Work instruction:
Beneath this task are records; print exactly the stretch of them from the line with "cases d1 with" through the line with "unfold State.createEvent", both ends included.
++++++++++
@[simp] theorem State.bindTag_inv {s : State} (region : ℕ) (tag : ℕ) (home : ℕ) (idx : ℕ) (gen : ℕ) (h : s.Inv) : (State.bindTag s region tag home idx gen).Inv := by
  unfold State.bindTag
  repeat' first | assumption | (refine inv_foldl ?_ fun _ _ _ => ?_) | (simp (maxDischargeDepth := 30) [*]; done) | exact ⟨h.mem, h.lifecycle, h.tstat, h.phase⟩ | (simp +contextual (maxDischargeDepth := 30) [*, inv_foldl]; done) | dsimp only | (with_reducible first | apply State.modCore_inv | apply State.setCtx_inv | apply State.modCtx_inv | apply State.setMe_inv | apply State.modMe_inv | apply State.modProc_inv | apply State.modEntry_inv | apply State.setEntry_inv | apply State.send_inv | apply State.modLaunch_inv | apply State.setLaunch_inv) | split

@[simp] theorem State.dropHeld_inv {s : State} (region : ℕ) (tag : ℕ) (h : s.Inv) : (State.dropHeld s region tag).Inv := by
  unfold State.dropHeld
  repeat' first | assumption | (refine inv_foldl ?_ fun _ _ _ => ?_) | (simp (maxDischargeDepth := 30) [*]; done) | exact ⟨h.mem, h.lifecycle, h.tstat, h.phase⟩ | (simp +contextual (maxDischargeDepth := 30) [*, inv_foldl]; done) | dsimp only | (with_reducible first | apply State.modCore_inv | apply State.setCtx_inv | apply State.modCtx_inv | apply State.setMe_inv | apply State.modMe_inv | apply State.modProc_inv | apply State.modEntry_inv | apply State.setEntry_inv | apply State.send_inv | apply State.modLaunch_inv | apply State.setLaunch_inv) | split

@[simp] theorem State.unbindEvent_inv {s : State} (region : ℕ) (home : ℕ) (idx : ℕ) (h : s.Inv) : (State.unbindEvent s region home idx).Inv := by
  unfold State.unbindEvent
  repeat' first | assumption | (refine inv_foldl ?_ fun _ _ _ => ?_) | (simp (maxDischargeDepth := 30) [*]; done) | exact ⟨h.mem, h.lifecycle, h.tstat, h.phase⟩ | (simp +contextual (maxDischargeDepth := 30) [*, inv_foldl]; done) | dsimp only | (with_reducible first | apply State.modCore_inv | apply State.setCtx_inv | apply State.modCtx_inv | apply State.setMe_inv | apply State.modMe_inv | apply State.modProc_inv | apply State.modEntry_inv | apply State.setEntry_inv | apply State.send_inv | apply State.modLaunch_inv | apply State.setLaunch_inv) | split

@[simp] theorem State.readBlock_inv {s : State} (kind : AccessKind) (a : Word) (n : ℕ) (h : s.Inv) : Res.Inv (State.readBlock s kind a n) := by
  unfold State.readBlock
  repeat' first | assumption | (refine inv_foldl ?_ fun _ _ _ => ?_) | (simp (maxDischargeDepth := 30) [*]; done) | exact ⟨h.mem, h.lifecycle, h.tstat, h.phase⟩ | (simp +contextual (maxDischargeDepth := 30) [*, inv_foldl]; done) | dsimp only | (with_reducible first | apply State.modCore_inv | apply State.setCtx_inv | apply State.modCtx_inv | apply State.setMe_inv | apply State.modMe_inv | apply State.modProc_inv | apply State.modEntry_inv | apply State.setEntry_inv | apply State.send_inv | apply State.modLaunch_inv | apply State.setLaunch_inv) | split

@[simp] theorem execEvNew_inv (d : GReg) (a : GReg) (b : GReg) {s : State} (h : s.Inv) : Res.Inv (execEvNew d a b s) := by
  unfold execEvNew
  repeat' first | assumption | (refine inv_foldl ?_ fun _ _ _ => ?_) | (simp (maxDischargeDepth := 30) [*]; done) | exact ⟨h.mem, h.lifecycle, h.tstat, h.phase⟩ | (simp +contextual (maxDischargeDepth := 30) [*, inv_foldl]; done) | dsimp only | (with_reducible first | apply State.modCore_inv | apply State.setCtx_inv | apply State.modCtx_inv | apply State.setMe_inv | apply State.modMe_inv | apply State.modProc_inv | apply State.modEntry_inv | apply State.setEntry_inv | apply State.send_inv | apply State.modLaunch_inv | apply State.setLaunch_inv) | split

@[simp] theorem State.finishDescriptor_inv {s : State} (tid : Nat) (bs : List Byte) (d : GReg) (sel : Word) (h : s.Inv) :
    (s.finishDescriptor tid bs d sel).Inv := by
  unfold State.finishDescriptor
  dsimp only
  have ht := fun r => State.takeTrapAt_inv tid r h
  split
  · exact ht _
  · split
    · exact ht _
    · generalize (if sel >>> 22 = 0 then parseDescriptor s _ bs else none) = d1
      cases d1 with
      | none => exact ht _
      | some desc =>
        dsimp only
        generalize (if sel.getLsbD 21 = true then some (coreOfTid tid) else s.coreOfLogical? tid (sel.toNat % 2 ^ 12)) = d2
        cases d2 with
        | none => exact ht _
        | some pcn =>
          dsimp only
          split
          · exact ht _
          · exact State.post_inv _ _ _ _ _ (State.setCtx_inv _ _ h)

@[simp] theorem State.createEvent_inv {s : State} (pcn : ℕ) (idx : ℕ) (d : Descriptor) (space : ℕ) (key : ℕ) (h : s.Inv) : (State.createEvent s pcn idx d space key).Inv := by
  unfold State.createEvent
  repeat' first | assumption | (refine inv_foldl ?_ fun _ _ _ => ?_) | (simp (maxDischargeDepth := 30) [*]; done) | exact ⟨h.mem, h.lifecycle, h.tstat, h.phase⟩ | (simp +contextual (maxDischargeDepth := 30) [*, inv_foldl]; done) | dsimp only | (with_reducible first | apply State.modCore_inv | apply State.setCtx_inv | apply State.modCtx_inv | apply State.setMe_inv | apply State.modMe_inv | apply State.modProc_inv | apply State.modEntry_inv | apply State.setEntry_inv | apply State.send_inv | apply State.modLaunch_inv | apply State.setLaunch_inv) | split

@[simp] theorem State.takeEvNew_inv {s : State} (pcn : ℕ) (tid : ℕ) (idx : ℕ) (any : Bool) (d : Descriptor) (space : ℕ) (key : ℕ) (region : ℕ) (colour : Option ℕ) (h : s.Inv) : (State.takeEvNew s pcn tid idx any d space key region colour).Inv := by
  unfold State.takeEvNew
  repeat' first | assumption | (refine inv_foldl ?_ fun _ _ _ => ?_) | (simp (maxDischargeDepth := 30) [*]; done) | exact ⟨h.mem, h.lifecycle, h.tstat, h.phase⟩ | (simp +contextual (maxDischargeDepth := 30) [*, inv_foldl]; done) | dsimp only | (with_reducible first | apply State.modCore_inv | apply State.setCtx_inv | apply State.modCtx_inv | apply State.setMe_inv | apply State.modMe_inv | apply State.modProc_inv | apply State.modEntry_inv | apply State.setEntry_inv | apply State.send_inv | apply State.modLaunch_inv | apply State.setLaunch_inv) | split

@[simp] theorem execEvNewRequest_inv (n : ℕ) {s : State} (h : s.Inv) : Res.Inv (execEvNewRequest n s) := by
  unfold execEvNewRequest
  split <;> (try have h2 := State.arrive_inv h ‹_›) <;> repeat' first | assumption | (refine inv_foldl ?_ fun _ _ _ => ?_) | (simp (maxDischargeDepth := 30) [*]; done) | exact ⟨h.mem, h.lifecycle, h.tstat, h.phase⟩ | (simp +contextual (maxDischargeDepth := 30) [*, inv_foldl]; done) | dsimp only | (with_reducible first | apply State.modCore_inv | apply State.setCtx_inv | apply State.modCtx_inv | apply State.setMe_inv | apply State.modMe_inv | apply State.modProc_inv | apply State.modEntry_inv | apply State.setEntry_inv | apply State.send_inv | apply State.modLaunch_inv | apply State.setLaunch_inv) | split

@[simp] theorem execEvNewAnswer_inv (n : ℕ) {s : State} (h : s.Inv) : Res.Inv (execEvNewAnswer n s) := by
  unfold execEvNewAnswer
  split <;> (try have h2 := State.arrive_inv h ‹_›) <;> repeat' first | assumption | (refine inv_foldl ?_ fun _ _ _ => ?_) | (simp (maxDischargeDepth := 30) [*]; done) | exact ⟨h.mem, h.lifecycle, h.tstat, h.phase⟩ | (simp +contextual (maxDischargeDepth := 30) [*, inv_foldl]; done) | dsimp only | (with_reducible first | apply State.modCore_inv | apply State.setCtx_inv | apply State.modCtx_inv | apply State.setMe_inv | apply State.modMe_inv | apply State.modProc_inv | apply State.modEntry_inv | apply State.setEntry_inv | apply State.send_inv | apply State.modLaunch_inv | apply State.setLaunch_inv) | split

@[simp] theorem execEvFree_inv (a : GReg) {s : State} (h : s.Inv) : Res.Inv (execEvFree a s) := by
  unfold execEvFree
  repeat' first | assumption | (refine inv_foldl ?_ fun _ _ _ => ?_) | (simp (maxDischargeDepth := 30) [*]; done) | exact ⟨h.mem, h.lifecycle, h.tstat, h.phase⟩ | (simp +contextual (maxDischargeDepth := 30) [*, inv_foldl]; done) | dsimp only | (with_reducible first | apply State.modCore_inv | apply State.setCtx_inv | apply State.modCtx_inv | apply State.setMe_inv | apply State.modMe_inv | apply State.modProc_inv | apply State.modEntry_inv | apply State.setEntry_inv | apply State.send_inv | apply State.modLaunch_inv | apply State.setLaunch_inv) | split

@[simp] theorem State.releaseFaults_inv {s : State} (x1 : BitVec 32) (key : ℕ) (h : s.Inv) : (State.releaseFaults s x1 key).Inv := by
  unfold State.releaseFaults
  repeat' first | assumption | (refine inv_foldl ?_ fun _ _ _ => ?_) | (simp (maxDischargeDepth := 30) [*]; done) | exact ⟨h.mem, h.lifecycle, h.tstat, h.phase⟩ | (simp +contextual (maxDischargeDepth := 30) [*, inv_foldl]; done) | dsimp only | (with_reducible first | apply State.modCore_inv | apply State.setCtx_inv | apply State.modCtx_inv | apply State.setMe_inv | apply State.modMe_inv | apply State.modProc_inv | apply State.modEntry_inv | apply State.setEntry_inv | apply State.send_inv | apply State.modLaunch_inv | apply State.setLaunch_inv) | split

@[simp] theorem State.freeEvent_inv {s : State} (pcn : ℕ) (idx : ℕ) (h : s.Inv) : (State.freeEvent s pcn idx).Inv := by
  unfold State.freeEvent
  repeat' first | assumption | (refine inv_foldl ?_ fun _ _ _ => ?_) | (simp (maxDischargeDepth := 30) [*]; done) | exact ⟨h.mem, h.lifecycle, h.tstat, h.phase⟩ | (simp +contextual (maxDischargeDepth := 30) [*, inv_foldl]; done) | dsimp only | (with_reducible first | apply State.modCore_inv | apply State.setCtx_inv | apply State.modCtx_inv | apply State.setMe_inv | apply State.modMe_inv | apply State.modProc_inv | apply State.modEntry_inv | apply State.setEntry_inv | apply State.send_inv | apply State.modLaunch_inv | apply State.setLaunch_inv) | split

@[simp] theorem execEvFreeRequest_inv (n : ℕ) {s : State} (h : s.Inv) : Res.Inv (execEvFreeRequest n s) := by
  unfold execEvFreeRequest
  split <;> (try have h2 := State.arrive_inv h ‹_›) <;> repeat' first | assumption | (refine inv_foldl ?_ fun _ _ _ => ?_) | (simp (maxDischargeDepth := 30) [*]; done) | exact ⟨h.mem, h.lifecycle, h.tstat, h.phase⟩ | (simp +contextual (maxDischargeDepth := 30) [*, inv_foldl]; done) | dsimp only | (with_reducible first | apply State.modCore_inv | apply State.setCtx_inv | apply State.modCtx_inv | apply State.setMe_inv | apply State.modMe_inv | apply State.modProc_inv | apply State.modEntry_inv | apply State.setEntry_inv | apply State.send_inv | apply State.modLaunch_inv | apply State.setLaunch_inv) | split

@[simp] theorem execEntryFreed_inv (pcn : ℕ) (idx : ℕ) {s : State} (h : s.Inv) : Res.Inv (execEntryFreed pcn idx s) := by
  unfold execEntryFreed
  repeat' first | assumption | (refine inv_foldl ?_ fun _ _ _ => ?_) | (simp (maxDischargeDepth := 30) [*]; done) | exact ⟨h.mem, h.lifecycle, h.tstat, h.phase⟩ | (simp +contextual (maxDischargeDepth := 30) [*, inv_foldl]; done) | dsimp only | (with_reducible first | apply State.modCore_inv | apply State.setCtx_inv | apply State.modCtx_inv | apply State.setMe_inv | apply State.modMe_inv | apply State.modProc_inv | apply State.modEntry_inv | apply State.setEntry_inv | apply State.send_inv | apply State.modLaunch_inv | apply State.setLaunch_inv) | split

@[simp] theorem State.timeOut_inv {s : State} (tid : ℕ) (h : s.Inv) : (State.timeOut s tid).Inv := by
  unfold State.timeOut
  repeat' first | assumption | (refine inv_foldl ?_ fun _ _ _ => ?_) | (simp (maxDischargeDepth := 30) [*]; done) | exact ⟨h.mem, h.lifecycle, h.tstat, h.phase⟩ | (simp +contextual (maxDischargeDepth := 30) [*, inv_foldl]; done) | dsimp only | (with_reducible first | apply State.modCore_inv | apply State.setCtx_inv | apply State.modCtx_inv | apply State.setMe_inv | apply State.modMe_inv | apply State.modProc_inv | apply State.modEntry_inv | apply State.setEntry_inv | apply State.send_inv | apply State.modLaunch_inv | apply State.setLaunch_inv) | split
++++++++++
Result:
      cases d1 with
      | none => exact ht _
      | some desc =>
        dsimp only
        generalize (if sel.getLsbD 21 = true then some (coreOfTid tid) else s.coreOfLogical? tid (sel.toNat % 2 ^ 12)) = d2
        cases d2 with
        | none => exact ht _
        | some pcn =>
          dsimp only
          split
          · exact ht _
          · exact State.post_inv _ _ _ _ _ (State.setCtx_inv _ _ h)

@[simp] theorem State.createEvent_inv {s : State} (pcn : ℕ) (idx : ℕ) (d : Descriptor) (space : ℕ) (key : ℕ) (h : s.Inv) : (State.createEvent s pcn idx d space key).Inv := by
  unfold State.createEvent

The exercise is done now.